Project description:Drug repurposing/repositioning, which aims to find novel indications for existing drugs, contributes to reducing the time and cost for drug development. For the recent decade, gene expression profiles of drug stimulating samples have been successfully used in drug repurposing. However, most of the existing methods neglect the gene modules and the interactions among the modules, although the cross-talks among pathways are common in drug response.
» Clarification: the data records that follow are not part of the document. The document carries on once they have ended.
/-! ### Special registers, `rand` and `scmp` per lane (R28, R114, R122) -/

/-- What `mfsr` to lane registers, `rand` and `scmp` write in lane l. -/
def laneSpecialWrite (b : State) (l : Nat) (i : Instr) : Option Write :=
  let x := b.curParty.lane l
  let v := fun (n : Nat) => x.rd b.free l n
  match i with
  | .mfsrLane d h r _ => some (.one (h ++ d) ((b.specialReg b.cur.team b.cur.party l r.toNat).extractLsb' 0 32))
  | .rand d a k u _ =>
    let n := a.toNat
    let o := philox 10 (v n, v (n + 1), v (n + 2), v (n + 3)) (v k.toNat) (v (k.toNat + 1))
    let next := ((v (n + 3)).toNat * 2 ^ 96 + (v (n + 2)).toNat * 2 ^ 64 + (v (n + 1)).toNat * 2 ^ 32 + (v n).toNat) + 1
    let out : Write := { regs := [(d.toNat, o.1), (d.toNat + 1, o.2.1), (d.toNat + 2, o.2.2.1), (d.toNat + 3, o.2.2.2)] }
    some (if u = 1 then (Write.group a 4 next).and out else out)
  | .scmp k a e t m _ =>
    let view := fun (n : BitVec 6) => if t = 0 then (b.rdS n.toNat).toInt else ((b.rdS n.toNat).toNat : Int)
    some (.toFlag (k.toNat % 4) (combined3 m.toNat (x.rdFlag b.free l (k.toNat % 4)) (related (k.toNat / 4) (view a) (view e))))
  | _ => none

/-! ### Words of engines, steps, collectives, patterns and the system (R136 to R190)

`wordResult` gives the state in which such a word leaves its lanes past it, in terms of the named operations; `State.after` then
counts the word for them. It gives none where the word traps, parks or waits. -/

/-- The strand has met at a word, and acts as one. -/
def State.metAt (b : State) (w : Wait) : State :=
  { b.hold w with cur := { b.cur with lanes := (b.hold w).curParty.active } }

/-- k units of a long word from unit p of its n units on, when none of them stops (R157). -/
def unitsFrom (unit : State → Nat → Except State State) (n : Nat) : Nat → Nat → State → Option State
  | 0, _, s => some s
  | 1, p, s => (unit s p).toOption
  | k + 2, p, s => (unit s p).toOption.bind fun c =>
    unitsFrom unit n (k + 1) (p + 1) ((c.standAt (p + 1) n).mapLanes fun _ x => { x with wait := .none })

/-- A long word run from its progress index to its end in one turn (R157). -/
def longResult (p : Plan) (b : State) : Option State :=
  match p with
  | .error _ => none
  | .ok q =>
    let done := (b.curParty.lane b.firstLane).unit
    (unitsFrom q.2 q.1 (q.1 - done) done b).map State.advance

/-- The plan of a long word, and the state in which its units act: for `tcon`, that of the whole strand (R117, R157). -/
def longPlan (b : State) (i : Instr) : Option (Plan × State) :=
  match i with
  | .tcon d a u t m _ => some (tconPlan d a u t m, b.metAt .crossLane)
  | .wload d a e c w _ =>
    let c' := if (b.curParty.lane b.firstLane).units = 0 then b.setCurParty { b.curParty with fetchBuf := [] } else b
    some (c'.wloadPlan d a e c w, c')
  | .mma h a e _ =>
    let c := b.useTiles [(h.toNat, tilesOf ((b.rdS e.toNat).toNat % 2 ^ 11))]
    some (c.mmaPlan h a e, c)
  | .mmac h g e _ =>
    let r := (b.convRecord e []).1
    let c := b.useTiles [(h.toNat, tilesOf r.rows), (g.toNat, groupSize r.fmt * tilesOf r.rows)]
    some (c.mmacPlan h g e, c)
  | .accRd h a e z _ =>
    let c := b.useTiles [(h.toNat, tilesOf (b.convRecord a []).1.rows)]
    some (c.accRdPlan h a e z, c)
  | .tld k a e _ => some (b.tldPlan k a e, b)
  | .tst k a e _ => some (b.tstPlan k a e, b)
  | _ => none

/-- The state in which a run performs one unit of a long word: it continues one that it has begun, or takes the uniform pipe and fetches
the word (R157, R206). -/
def State.unitState (b : State) (t k : Nat) (ls : List Nat) : State :=
  let x := (b.party t k).lane (ls.head?.getD 0)
  let cur : Issue := { team := t, party := k, lanes := ls, units := some 1 }
  if x.units ≠ 0 then { b with cur := cur } else { b.claim t k with cur := cur }.keepFetched t k x.pc.toNat

/-- A record of n 8-byte words that can be read. -/
def State.got (b : State) (va n : Nat) : Option (State × Nat) :=
  match b.readRecord va n with
  | (c, .ok v) => some (c, v)
  | _ => none

/-- n bytes that can be read. -/
def State.gotSpan (b : State) (va n : Nat) : Option (State × Nat) :=
  match b.readSpan va n n with
  | (c, .ok v) => some (c, v)
  | _ => none

/-- A counter word that R170 and R159 allow: the device counter it names, if any. -/
def State.counterWord (b : State) (x : Nat) : Option (Option Nat) :=
  if bits x 63 13 ≠ 0 then none else if bit x 12 then (b.curCtx.counterAt (x % 2 ^ 12)).map some else some none

/-- A copy submitted to a free task entry, with a range entry for a local destination (R170, R254). -/
def State.submitted (b : State) (k : Task) (dst : Option (Nat × Nat)) : Option State :=
  if b.freeEntries = 0 then none
  else match dst with
    | none => some (b.receiveTask k).advance
    | some e =>
      if 32 ≤ (b.core (b.curTeam.coreAt e.1)).range.length then none
      else some ((b.takeRange k e.1 e.2).1.receiveTask (b.takeRange k e.1 e.2).2).advance

/-- Words of special registers, clauses, the matrix engine and box copies. -/
def engineResult (b : State) (i : Instr) : Option State :=
  let v := fun (n : BitVec 6) => (b.rdS n.toNat).toNat
  let v1 := fun (n : BitVec 6) => (b.rdS (n.toNat + 1)).toNat
  match i with
  | .mtsrUniform d r _ => (b.writeSpecial b.cur.team b.cur.party b.cur.lanes b.standing r.toNat fun _ => b.rdS d.toNat).map State.advance
  | .mtsrLane d h r _ =>
    (b.writeSpecial b.cur.team b.cur.party b.cur.lanes b.standing r.toNat fun l =>
      ((b.curParty.lane l).rd b.free l (64 * h.toNat + d.toNat)).setWidth 64).map State.advance
  | .clause n _ =>
    let T := b.curTeam
    let pc := (b.curParty.lane b.firstLane).pc
    if n.toNat = 0 ∨ 24 < n.toNat then none
    else match b.clauseWords pc (n.toNat + 1) with
    | .error _ => none
    | .ok ws => (clauseBody T.hdr.vregs T.hdr.width n.toNat ws).bind fun body =>
      if b.curParty.seq || !(dedup (b.cur.lanes.flatMap fun l => (b.curParty.lane l).bodyExports T.hdr.width body)).isEmpty then none
      else
        let c := if body.any fun j => familyOf j == .cross then b.metAt .clauseHeader else b
        some ((c.trace c.cur.team c.cur.party c.cur.lanes 4 2 (fun _ => pc) fun _ => w64 n.toNat).eachLane fun _ x =>
          { x with clause := some (pc + 4 * w64 (n.toNat + 1)), t := [] })
  | .clend r w x y z st =>
    if b.cur.lanes.all fun l => (b.curParty.lane l).clause == some (b.curParty.lane l).pc then
      let rs := exported r (slots w x y z)
      let owed := if st = 3 then b.curParty.owedAt b.cur.lanes rs else []
      some (b.eachLane fun _ L => { L with
        clause := none, t := []
        pend := L.pend.filterMap (Pend.atTrailer rs (st == 3)) ++ owed.filter fun e => !(L.pend.any fun q => q.tag == e.tag && q.reg == e.reg) })
    else none
  | .tcon .. | .wload .. | .mma .. | .mmac .. | .accRd .. | .tld .. | .tst .. => (longPlan b i).bind fun p => longResult p.1 p.2
  | .wswap _ => some (b.setCurParty { b.curParty with cur := !b.curParty.cur }).advance
  | .accAlloc h n _ =>
    let k := n.toNat + 1
    if h.toNat + k ≤ 64 ∧ ((List.range k).all fun j => !(b.tile (h.toNat + j)).allocated) = true ∧ b.tilesHeld + k ≤ b.curTeam.hdr.acctiles then
      some (b.setTiles h.toNat k (freshTile 0)).advance else none
  | .accFree h n _ =>
    if b.tilesOk h.toNat (n.toNat + 1) ∧ b.tilesBusy b.cur.team b.cur.party h.toNat (n.toNat + 1) = false then
      some (b.setTiles h.toNat (n.toNat + 1) {}).advance else none
  | .accAnc h n e _ =>
    if b.tilesOk h.toNat (n.toNat + 1) ∧ b.tilesBusy b.cur.team b.cur.party h.toNat (n.toNat + 1) = false then
      some (b.setTiles h.toNat (n.toNat + 1) (freshTile ((b.rdS e.toNat).setWidth 8))).advance else none
  | .accFlg d h c _ =>
    let t := b.tile h.toNat
    some ((if c = 1 then b.setTile h.toNat { t with nan := false, inexact := false, sat := false } else b).putS d t.flagWord)
  | .tshape k a _ =>
    if v a % 32 ≠ 0 then none
    else (b.got (v a) 4).bind fun q =>
      if (shapeOf (BitVec.ofNat 256 q.2)).cause.isSome then none
      else some (q.1.setCurParty { q.1.curParty with
        shapes := FMap.set none q.1.curParty.shapes k.toNat (some (BitVec.ofNat 256 q.2)) }).advance
  | .copy a e x y _ =>
    let n := v e
    let here := fun (l : Bool) => if l then some b.cur.team else none
    if n = 0 ∨ 2 ^ 32 < n then none
    else (b.counterWord (v1 e)).bind fun done =>
      b.submitted (b.newTask (.copy (v a) (v1 a) n (x == 1) (y == 1))
        [{ team := here (x == 1), base := v a, length := n, write := false }, { team := here (y == 1), base := v1 a, length := n, write := true }]
        none done) (if y == 1 then some (v1 a, n) else none)
  | .copyt a e t _ =>
    if v a % 32 ≠ 0 then none
    else (b.counterWord (v1 e)).bind fun done => (b.got (v a) 4).bind fun q =>
      let x := BitVec.ofNat 256 q.2
      let r := shapeOf x
      let idx := b.rdS (a.toNat + 1)
      let place := b.rdS e.toNat
      let rows := placeRows place r.localRows.1 r.localRows.2
      if r.cause.isSome ∨ 2 ^ 48 ≤ place.toNat ∨ rows.misplaced = true ∨ boxIndex idx 0 * r.bits % 8 ≠ 0 then none
      else
        let n := rows.end_ - rows.off
        q.1.submitted (q.1.newTask (.tile x idx place (t == 1))
          [{ team := none, base := (r.span idx).1, length := (r.span idx).2, write := t == 1 },
           { team := some q.1.cur.team, base := rows.off, length := n, write := !(t == 1) }] none done)
          (if t == 1 then none else some (rows.off, n))
  | .taskSub d a _ =>
    let T := b.curTeam
    let off := v a
    let n := 64 + 16 * cardRegions (Mem.read T.mem off 8)
    let card := cardOf (Mem.read T.mem off n)
    if off % 64 ≠ 0 ∨ T.alloc < off + 64 ∨ b.rangeBusy b.cur.team off 64 = true ∨ 192 < n ∨ T.alloc < off + n
        ∨ b.rangeBusy b.cur.team off n = true ∨ b.cardBad T.asid card = true ∨ (card.outside T.alloc).isSome then none
    else (b.curCtx.counterOf card.gate).bind fun g => (b.curCtx.counterOf card.done).bind fun e =>
      let k := b.newTask (card.job b.cur.team) (card.footprint b.cur.team) g e
      some (if b.freeEntries = 0 then b.putS d (-1) else (b.receiveTask k).putS d (w64 k.n))
  | .collPut a e _ =>
    if bits (v a) 31 8 ≠ 0 ∨ b.mayPut b.curTeam.asid (v a % 256) (v a / 2 ^ 32) = false then none
    else
      let c := b.setColl (v a % 256) ((b.coll (v a % 256)).put (w32 (v a / 2 ^ 32)))
      some (c.receiveTask { b.newTask (.contribution (b.rdS a.toNat) (b.rdS e.toNat)) [] none none with
        n := c.freeNumber taskEntries, rise := c.tide.rises }).advance
  | .launch d a e _ =>
    let word := b.rdS (a.toNat + 1)
    if bits word.toNat 63 51 ≠ 0 then none
    else (b.curCtx.queueAt (bits word.toNat 37 32)).bind fun qu =>
      if b.curCtx.badLaunchWord word.toNat then none
      else if v a % 64 ≠ 0 then some (b.putS d 1)
      else (b.got (v a) 8).bind fun q =>
        let acceptLaunch := fun (c : State) (h : Header) (ps : List W64) =>
          let r := c.acceptLaunch b.curTeam.slot (v a) qu word (some h) ps (.word c.curParty.core)
          r.1.putS d (match r.2 with | .result k => w64 k | _ => 0)
        match parseHeader (v a) q.2 with
        | none => some (q.1.putS d 1)
        | some h =>
          if h.params = 0 then some (acceptLaunch q.1 h [])
          else if v e % 8 ≠ 0 then none
          else (q.1.got (v e) h.params).map fun p => acceptLaunch p.1 h (wordsOf p.2 h.params)
  | .replay n a e _ =>
    if v a % 64 ≠ 0 then none
    else (b.got (v a) 8).bind fun q =>
      let g := graphOf q.2
      if g.bad then none
      else (q.1.counterWord g.done).bind fun done =>
        if (q.1.objectRefused (v a) g).isSome then none
        else (q.1.got (v a + g.bindbase) g.nbind).bind fun p => match p.1.checkBindings (v a) g (numbersOf p.2 8 g.nbind) with
        | (_, some _) => none
        | (c, none) => match c.locate c.curTeam.slot c.curTeam.alloc .write (v a) 8 with
          | .error .absent => none
          | _ => match (List.range 4).find? fun j => !bit g.busy j with
            | none => some (c.setFlags n.toNat false).advance
            | some j =>
              if g.pwords ≠ 0 ∧ v e % 8 ≠ 0 then none
              else (c.got (v e) g.pwords).bind fun w =>
                (w.1.writeSpan (v a + g.slotbase + 8 * g.pwords * j) (8 * g.pwords) w.2 (8 * g.pwords)).toOption.bind fun c =>
                  (c.writeSpan (v a + 7) 1 (bits q.2 63 56 + 2 ^ (4 + j)) 1).toOption.map fun c =>
                    (State.setFlags { c with
                      instances := c.instances ++ [{
                        slot := c.curTeam.slot, asid := c.curTeam.asid, object := w64 (v a), index := j, order := c.nextInst
                        started := false, team := c.cur.team, party := c.cur.party, core := c.curParty.core, done := done
                        step := c.curTeam.step, pc := (c.curParty.lane c.firstLane).pc }]
                      nextInst := c.nextInst + 1 } n.toNat true).advance
  | _ => none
It is essential to develop a method that utilizes the cross-talks information to predict the reliable candidate associations. In this study, we developed MNBDR (Module Network Based Drug Repositioning), a novel method that based on module network to screen drugs. It integrated protein-protein interactions and gene expression profile of human, to predict drug candidates for diseases. Specifically, the MNBDR mined dense modules through protein-protein interaction (PPI) network and constructed a module network to reveal cross-talks among modules. Then, together with the module network, based on existing gene expression data set of drug stimulation samples and disease samples, we used random walk algorithms to capture essential modules in disease development and proposed a new indicator to screen potential drugs for a given disease. Results showed MNBDR could provide better performance than popular methods. Moreover, functional analysis of the essential modules in the network indicated our method could reveal biological mechanism in drug response.